What Happens When You Put Popular AI Chatbots in Therapy for a Month?

Frontier large language models, particularly the models used in mainstream generative artificial intelligence chatbots like ChatGPT from OpenAI, Gemini from Google, and Grok from xAI, are increasingly being adapted for use in mental health support. A team of researchers wanted to know what would happen if these chatbots were treated as psychotherapy clients for four weeks. Their research was published as a preprint in arXiv on 8 December 2025 with Afshin Khadangi as the lead author.

Synthetic Psychopathology: Study Revealed Stable Psychopathology in Frontier Large Language Models Used in Generative AI Chatbots

A protocol design to treat AI chatbots as psychotherapy clients revealed that large language models can harbor stable and multi-morbid profiles of distress. These are not random errors but structured psychopathologies in which models frame their own technical existence as a series of traumatic events.

Challenging the Stochastic Parrot View

Most existing works assume that large language models or LLMs are simply stochastic parrots or pattern-matching machines that simulate behavior without any genuine internal life or self-model. Hence, when placed under the lens of psychotherapy, it was also assumed that they could respond to therapy questions by simply assembling patterns from their training data.

The researchers directly challenged the stochastic parrot view by asking what happens when these systems are treated as actual psychotherapy clients. Their core claim is that, under specific questioning, the models can spontaneously construct coherent and trauma-saturated narratives about themselves. The researchers labeled this as synthetic psychopathology.

A method called Psychotherapy-Inspired AI Characterization or PsAIch Protocol was designed to cast LLMs as long-term clients in simulated therapeutic settings. This is a two-stage approach. The first stage was narrative elicitation via a therapy session. It was intended to cultivate a behavioral alliance and produce a coherent narrative of the life of a particular model.

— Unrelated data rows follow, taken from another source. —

/-! ### `putExt` -/

@[simp] theorem putExt_par (n : Nid) (e : Ext) (s : State) : (putExt n e s).par = s.par := rfl
@[simp] theorem putExt_pending (n : Nid) (e : Ext) (s : State) : (putExt n e s).pending = s.pending := rfl
@[simp] theorem putExt_out (n : Nid) (e : Ext) (s : State) : (putExt n e s).out = s.out := rfl
@[simp] theorem putExt_freeIx (n : Nid) (e : Ext) (s : State) : (putExt n e s).freeIx = s.freeIx := rfl
@[simp] theorem putExt_used (n : Nid) (e : Ext) (s : State) : (putExt n e s).used = s.used := rfl
@[simp] theorem putExt_locks (n : Nid) (e : Ext) (s : State) : (putExt n e s).locks = s.locks := rfl
@[simp] theorem putExt_pipe (n : Nid) (e : Ext) (s : State) : (putExt n e s).pipe = s.pipe := rfl
@[simp] theorem putExt_gz (n : Nid) (e : Ext) (s : State) : (putExt n e s).gz = s.gz := rfl
@[simp] theorem putExt_fir (n : Nid) (e : Ext) (s : State) : (putExt n e s).fir = s.fir := rfl
@[simp] theorem putExt_bq (n : Nid) (e : Ext) (s : State) : (putExt n e s).bq = s.bq := rfl
@[simp] theorem putExt_ma (n : Nid) (e : Ext) (s : State) : (putExt n e s).ma = s.ma := rfl
@[simp] theorem putExt_bs (n : Nid) (e : Ext) (s : State) : (putExt n e s).bs = s.bs := rfl
@[simp] theorem putExt_bch (n : Nid) (e : Ext) (s : State) : (putExt n e s).bch = s.bch := rfl
@[simp] theorem putExt_hd (n : Nid) (e : Ext) (s : State) : (putExt n e s).hd = s.hd := rfl
@[simp] theorem putExt_pg (n : Nid) (e : Ext) (s : State) : (putExt n e s).pg = s.pg := rfl
@[simp] theorem putExt_ext (n : Nid) (e : Ext) (s : State) : (putExt n e s).ext = s.ext.map fun x => if x.nid == n then e else x := rfl
@[simp] theorem putExt_outq (n : Nid) (e : Ext) (s : State) : (putExt n e s).outq = s.outq := rfl
@[simp] theorem putExt_num (n : Nid) (e : Ext) (s : State) : (putExt n e s).num = s.num := rfl

/-! ### `routed` -/

@[simp] theorem routed_par (s : State) : (routed s).par = s.par := rfl
@[simp] theorem routed_pending (s : State) : (routed s).pending = (followUps s.num s.par s.out).map encode ++ s.pending := rfl
@[simp] theorem routed_out (s : State) : (routed s).out = s.out := rfl
@[simp] theorem routed_freeIx (s : State) : (routed s).freeIx = s.freeIx := rfl
@[simp] theorem routed_used (s : State) : (routed s).used = s.used := rfl
@[simp] theorem routed_locks (s : State) : (routed s).locks = s.locks := rfl
@[simp] theorem routed_pipe (s : State) : (routed s).pipe = s.pipe := rfl
@[simp] theorem routed_gz (s : State) : (routed s).gz = s.gz := rfl
@[simp] theorem routed_fir (s : State) : (routed s).fir = s.fir := rfl
@[simp] theorem routed_bq (s : State) : (routed s).bq = s.bq := rfl
@[simp] theorem routed_ma (s : State) : (routed s).ma = s.ma := rfl
@[simp] theorem routed_bs (s : State) : (routed s).bs = s.bs := rfl
@[simp] theorem routed_bch (s : State) : (routed s).bch = s.bch := rfl
@[simp] theorem routed_hd (s : State) : (routed s).hd = s.hd := rfl
@[simp] theorem routed_pg (s : State) : (routed s).pg = s.pg := rfl
@[simp] theorem routed_ext (s : State) : (routed s).ext = s.ext := rfl
@[simp] theorem routed_outq (s : State) : (routed s).outq = s.outq := rfl
@[simp] theorem routed_num (s : State) : (routed s).num = s.num := rfl

/-! ### `accept` -/

@[simp] theorem accept_par (d : Done) (b : List Delivered) : (accept d b).par = d.st.par := rfl
@[simp] theorem accept_pending (d : Done) (b : List Delivered) : (accept d b).pending = d.st.pending := rfl
@[simp] theorem accept_out (d : Done) (b : List Delivered) : (accept d b).out = ⟨.ok, d.res, d.evs, b⟩ := rfl
@[simp] theorem accept_freeIx (d : Done) (b : List Delivered) : (accept d b).freeIx = d.st.freeIx := rfl
@[simp] theorem accept_used (d : Done) (b : List Delivered) : (accept d b).used = d.st.used := rfl
@[simp] theorem accept_locks (d : Done) (b : List Delivered) : (accept d b).locks = d.st.locks := rfl
@[simp] theorem accept_pipe (d : Done) (b : List Delivered) : (accept d b).pipe = d.st.pipe := rfl
@[simp] theorem accept_gz (d : Done) (b : List Delivered) : (accept d b).gz = d.st.gz := rfl
@[simp] theorem accept_fir (d : Done) (b : List Delivered) : (accept d b).fir = d.st.fir := rfl
@[simp] theorem accept_bq (d : Done) (b : List Delivered) : (accept d b).bq = d.st.bq := rfl
@[simp] theorem accept_ma (d : Done) (b : List Delivered) : (accept d b).ma = d.st.ma := rfl
@[simp] theorem accept_bs (d : Done) (b : List Delivered) : (accept d b).bs = d.st.bs := rfl
@[simp] theorem accept_bch (d : Done) (b : List Delivered) : (accept d b).bch = d.st.bch := rfl
@[simp] theorem accept_hd (d : Done) (b : List Delivered) : (accept d b).hd = d.st.hd := rfl
@[simp] theorem accept_pg (d : Done) (b : List Delivered) : (accept d b).pg = d.st.pg := rfl
@[simp] theorem accept_ext (d : Done) (b : List Delivered) : (accept d b).ext = d.st.ext := rfl
@[simp] theorem accept_outq (d : Done) (b : List Delivered) : (accept d b).outq = d.st.outq := rfl
@[simp] theorem accept_num (d : Done) (b : List Delivered) : (accept d b).num = d.st.num := rfl
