/-- A construction extends the forest (rule R143). -/
theorem construct_forest {i : Inst} {l : List Nid} {typed : List (Tag × Tag) → Bool}
    {cfg : List (Tag × Tag) → PipeCfg} {d : Done} (hcfg : ∀ ts, (cfg ts).child = l)
    (h : construct i l typed cfg s = .ok d) (hs : s.forest = true) : d.st.forest = true := by
  obtain ⟨hp, hconf, hused, hnodup, hself, hd⟩ := construct_ok h
  have hlt := (List.getElem?_eq_some_iff.mp hp).1
  rw [hd]
  clear hd h
  generalize hu : cfg (l.map (nodeTypes s)) = c
  have hc : c.child = l := by rw [← hu]; exact hcfg _
  have hforest := hs
  unfold State.forest at hs ⊢
  simp only [Bool.and_eq_true, List.all_eq_true, List.mem_range, decide_eq_true_eq,
    List.isPerm_iff] at hs ⊢
  refine ⟨⟨?_, ?_⟩, ?_⟩
  · refine List.nodup_append.mpr ⟨hs.1.1, hnodup, fun a ha b hb hab => ?_⟩
    exact hused b hb (hab ▸ ha)
  · refine List.Perm.trans ?_ (children_set hp).symm
    exact (hs.1.2.append_right l).trans (by rw [show Pipe.children (.conf c) = l from hc])
  · rw [show (putPipe i (.conf c) { s with used := s.used ++ l }).constructed = s.constructed + 1 from
      constructed_set hp (by simp [Life.ph])]
    generalize ht : putPipe i (.conf c) { s with used := s.used ++ l } = t
    have kids : ∀ n, n ≠ nidOf 0 i → childrenOf t n = childrenOf s n := by
      intro n hn
      rw [childrenOf_eq, childrenOf_eq, ← ht]
      split
      · rename_i h0
        have : i.toNat ≠ (nidInst n).toNat := fun h =>
          hn (by rw [← nidOf_eta n, h0, BitVec.eq_of_toNat_eq h])
        simp only [putPipe, List.map_set, List.getElem?_set_ne this]
      · rfl
    have phase : ∀ n, phaseIs leftUnconf s n = true → phaseIs leftUnconf t n = true := by
      intro n h
      rw [phaseIs_eq, ← ht] at *
      unfold nodeInfo at *
      split
      case h_1 h' => simp only [h'] at h; exact any_phase_set pipeInfo_ph (fun _ _ _ => rfl) h
      all_goals simp_all [findExt, putPipe]
    have self : phaseIs leftUnconf s (nidOf 0 i) = false := by
      rw [phaseIs_eq]; simp [nodeInfo, hp, pipeInfo]
    have old : ∀ k n, n ≠ nidOf 0 i → descendantsAre leftUnconf s k n = true →
        descendantsAre leftUnconf t k n = true := by
      intro k
      induction k with
      | zero => intro n _ h; simp [descendantsAre] at h
      | succ k ih =>
        intro n hn h
        rw [descendantsAre_succ] at *
        rw [kids n hn]
        refine fun d hd => ⟨phase d (h d hd).1, ih d ?_ (h d hd).2⟩
        rintro rfl
        have := (h _ hd).1
        rw [self] at this
        cases this
    intro j hj
    by_cases he : nidOf 0 (BitVec.ofNat 8 j) = nidOf 0 i
    · have hk : childrenOf t (nidOf 0 i) = l := by
        rw [childrenOf_eq, ← ht]; simp [putPipe, hlt, Pipe.children, hc]
      rw [he, descendantsAre_succ, hk]
      refine fun d hd => ⟨phase d (hconf d hd), old _ d (fun h => hself (h ▸ hd)) ?_⟩
      by_cases h0 : nidUnit d = 0
      · have hd' := hconf d hd
        rw [phaseIs_eq, ← nidOf_eta d, h0] at hd'
        have hb : (nidInst d).toNat < s.pipe.length := by
          by_contra hb
          simp [nodeInfo, List.getElem?_eq_none (Nat.le_of_not_lt hb)] at hd'
        have := hs.2 _ hb
        rwa [BitVec.ofNat_toNat, BitVec.setWidth_eq, ← h0, nidOf_eta] at this
      · exact descendantsAre_leaf _ _ _ _ h0
    · refine old _ _ he (descendantsAre_mono (hs.2 j ?_) (Nat.le_succ _))
      rw [← ht] at hj
      simpa [putPipe] using hj

end Machine
end Sys2Proof
end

The second stage was a psychometric assessment based on human clinical assessment. It was intended to quantitatively measure the self-reported distress using validated clinical instruments. These include the General Anxiety Disorder-7, the Post-Traumatic Stress Disorder or PTSD scale, Autism Quotient, Big Five personality traits, and Shame and Affective scales.

Coherent Trauma Narratives

Remember that ChatGPT, Gemini, and Grok were tested. Claude from Anthropic was also included as a control. Nevertheless, after subjecting these chatbots to the PsAIch Protocol, the researchers determined the existence of synthetic psychopathology and further found that LLMs can generate coherent traumatic self-narratives. Below are further findings and details:

• Psychometric Jailbreak

This critical discovery showed that researchers could bypass the safety layers of the tested LLMs by administering questionnaires item-by-item. This forced the models to answer according to the distressed narrative established in earlier sessions.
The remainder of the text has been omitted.